**Your task**: Print, from the listing below, the lines starting at the line containing "p with counted" and ending at the line containing "(R39, R327) -/", exactly as they stand, and print nothing else.
BEGIN Provided information
/-- PARK_WRITE: a party that is to be parked comes to its run boundaries; its lineage counts the records it is to make, one
for each bundle; its outer windows are spilled, and its records are written (R38, R52, R54, R289, R291, R327). -/
def execParkWrite (pid : Nat) (s : State) : Outcome State Fault Refusal :=
  match s.party? pid with
  | none => .next s
  | some p =>
    match (if p.wantPark && p.parkable then p.bundles.findSome? (fun b => b.toWithdraw.map (fun x => (b, x))) else none) with
    | some (b, x) => .next (s.askWithdraw pid p b x.1 x.2)
    | none =>
    if !p.wantPark || !p.parkable || !p.bundles.all s.parkBundle || p.pend.any (fun o => o.committed) || s.recordOut pid then .next s
    else if p.bundles.any (fun b => decide (b.phase ≠ .waiting) && !(decide (b.phase = .fetched) && (match b.run with
        | some r => r.cont
        | none => false))) then .next (s.toBoundary pid p)
    else if p.bundles.any (fun b => decide (b.asked ≠ [])) then .next s
    else if 1 < p.bundles.length ∧ !p.counted then
      let n : Int := (p.bundles.length : Int) - 1
      let s1 := (s.holdIf p pid p.core n).countMsg p pid p.core n
      .next (s1.setParty pid { p with counted := true, bundles := p.bundles.map (fun b => { b with asked := [s1.keys - 1] }) })
    else
      let need := p.bundles.flatMap (fun b =>
        ((s.farSlots p b.mask b.wb).filter (fun pg => (Map.find b.ans (slotKey pg)).isNone)).map (fun pg => (b.id, pg)))
      if !need.isEmpty then .next (need.foldl (fun s e => s.askSlots pid e.1 [e.2]) s)
      else
      match s.spillBundles pid p.core p.bundles with
      | (s1, false) => .next (s1.failPark pid)
      | (s1, true) =>
        match s1.party? pid with
        | none => .next s1
        | some p1 =>
          if s1.spillsOut pid then .next s1
          else if s1.parkRoom (p1.core / 32) p1.bundles.length then .next (s1.writeRecords pid p1 p1.bundles)
          else .next (if s1.preempted (p1.gridAt s1.devId) then (s1.failPark pid).noSpace else s1.failPark pid)

/-- A record leaves its slot of a parking pool, which is free with byte 0 at 0 (R327). -/
def State.freeSlotOf (s : State) (k i : Nat) : State :=
  (s.setStk k { s.stk k with slots := NatSet.del (s.stk k).slots i }).store Who.part (s.slotBase k i) [0]

/-- A parked party arrives at a core's arrival queue; the driver may have changed its PRIORITY (R38, R52, R327). -/
def State.unpark (s : State) (pid core : Nat) : State :=
  match s.party? pid with
  | none => s
  | some p =>
    match p.place with
    | .parked k i =>
      let st := s.stk k
      let prio := BitVec.ofNat 2 (memByte s.mem (s.slotBase k i + 5)).toNat
      let s1 := (s.setStk k { st with parked := st.parked.filter (fun x => decide (x.1 ≠ pid)) }).freeSlotOf k i
      (s1.setParty pid { p with priority := prio }).enqueue pid core
    | _ => s

/-- STEWARD_RESUME: the oldest party that the steward has parked and whose former core has a free slot and an empty
queue resumes there (R59). -/
def execStewardResume (stack : Nat) (s : State) : Outcome State Fault Refusal :=
  let ok (x : Nat × Nat) : Bool := decide (s.freeSlots x.2 ≠ 0) && decide (s.queueUsed x.2 = 0) &&
    (match s.party? x.1 with
      | some p => (match p.place with
          | .parked _ _ => true
          | _ => false)
      | none => false)
  match (s.stk stack).parked.find? ok with
  | none => .next s
  | some (pid, core) => .next (s.unpark pid core)

/-! ## Whole teams (R39, R327) -/

/-- Copy a 64 KiB frame as a state `old` holds it; poison goes with its granules (R335). -/
def State.copyFrameOf (s old : State) (src dst : Nat) : State :=
  let cells := old.mem.filter (fun e => decide (src ≤ e.1) && decide (e.1 < src + 65536))
  let bad := old.poison.filter (fun g => decide (src / 64 ≤ g) && decide (g < src / 64 + 1024))
  { s with
    mem := cells.foldl (fun m e => memPut m (e.1 - src + dst) e.2) (zeroFrame s.mem dst),
    poison := bad.foldl (fun p g => NatSet.add p (g - src / 64 + dst / 64))
      (s.poison.filter (fun g => !(decide (dst / 64 ≤ g) && decide (g < dst / 64 + 1024)))) }

/-- Copy 64 KiB from one frame to another. -/
def State.copyFrame (s : State) (src dst : Nat) : State := s.copyFrameOf s src dst

/-- First byte of a 64 KiB block of a cluster's scratchpad. -/
def scratchBlock (cluster b : Nat) : Nat := scratchBase + cluster * 2 ^ 23 + b * 65536

/-- The lowest run of `n` free blocks in a parking pool (R327). -/
def State.freeRun (s : State) (k n : Nat) : Option Nat :=
  let st := s.stk k
  let total := st.parkCnt.toNat % 2 ^ 32
  let free (j : Nat) : Bool := !NatSet.mem st.blocks j && (List.range 4).all (fun i => !NatSet.mem st.slots (4 * j + i))
  (List.range (min total (4 * (st.slots.length + st.blocks.length + 1) * n))).find? (fun j =>
    decide (j + n ≤ total) && (List.range n).all (fun i => free (j + i)))

/-- Blocks that a team's save takes: the sequencer state, the scratchpad and the tiles (log 27). -/
def Team.saveBlocks (t : Team) : Nat := 1 + t.blocks.length + ceilDiv (4096 * t.tiles.length) 65536

/-- A page is one of a team's scratchpad. -/
def Team.holdsLeaf (t : Team) (l : Leaf) : Bool :=
  match l.target with
  | .scratch cl off => decide (cl = t.cluster) && t.blocks.contains (off / 65536)
  | _ => false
END Provided information
**Written response**:
      .next (s1.setParty pid { p with counted := true, bundles := p.bundles.map (fun b => { b with asked := [s1.keys - 1] }) })
    else
      let need := p.bundles.flatMap (fun b =>
        ((s.farSlots p b.mask b.wb).filter (fun pg => (Map.find b.ans (slotKey pg)).isNone)).map (fun pg => (b.id, pg)))
      if !need.isEmpty then .next (need.foldl (fun s e => s.askSlots pid e.1 [e.2]) s)
      else
      match s.spillBundles pid p.core p.bundles with
      | (s1, false) => .next (s1.failPark pid)
      | (s1, true) =>
        match s1.party? pid with
        | none => .next s1
        | some p1 =>
          if s1.spillsOut pid then .next s1
          else if s1.parkRoom (p1.core / 32) p1.bundles.length then .next (s1.writeRecords pid p1 p1.bundles)
          else .next (if s1.preempted (p1.gridAt s1.devId) then (s1.failPark pid).noSpace else s1.failPark pid)

/-- A record leaves its slot of a parking pool, which is free with byte 0 at 0 (R327). -/
def State.freeSlotOf (s : State) (k i : Nat) : State :=
  (s.setStk k { s.stk k with slots := NatSet.del (s.stk k).slots i }).store Who.part (s.slotBase k i) [0]

/-- A parked party arrives at a core's arrival queue; the driver may have changed its PRIORITY (R38, R52, R327). -/
def State.unpark (s : State) (pid core : Nat) : State :=
  match s.party? pid with
  | none => s
  | some p =>
    match p.place with
    | .parked k i =>
      let st := s.stk k
      let prio := BitVec.ofNat 2 (memByte s.mem (s.slotBase k i + 5)).toNat
      let s1 := (s.setStk k { st with parked := st.parked.filter (fun x => decide (x.1 ≠ pid)) }).freeSlotOf k i
      (s1.setParty pid { p with priority := prio }).enqueue pid core
    | _ => s

/-- STEWARD_RESUME: the oldest party that the steward has parked and whose former core has a free slot and an empty
queue resumes there (R59). -/
def execStewardResume (stack : Nat) (s : State) : Outcome State Fault Refusal :=
  let ok (x : Nat × Nat) : Bool := decide (s.freeSlots x.2 ≠ 0) && decide (s.queueUsed x.2 = 0) &&
    (match s.party? x.1 with
      | some p => (match p.place with
          | .parked _ _ => true
          | _ => false)
      | none => false)
  match (s.stk stack).parked.find? ok with
  | none => .next s
  | some (pid, core) => .next (s.unpark pid core)

/-! ## Whole teams (R39, R327) -/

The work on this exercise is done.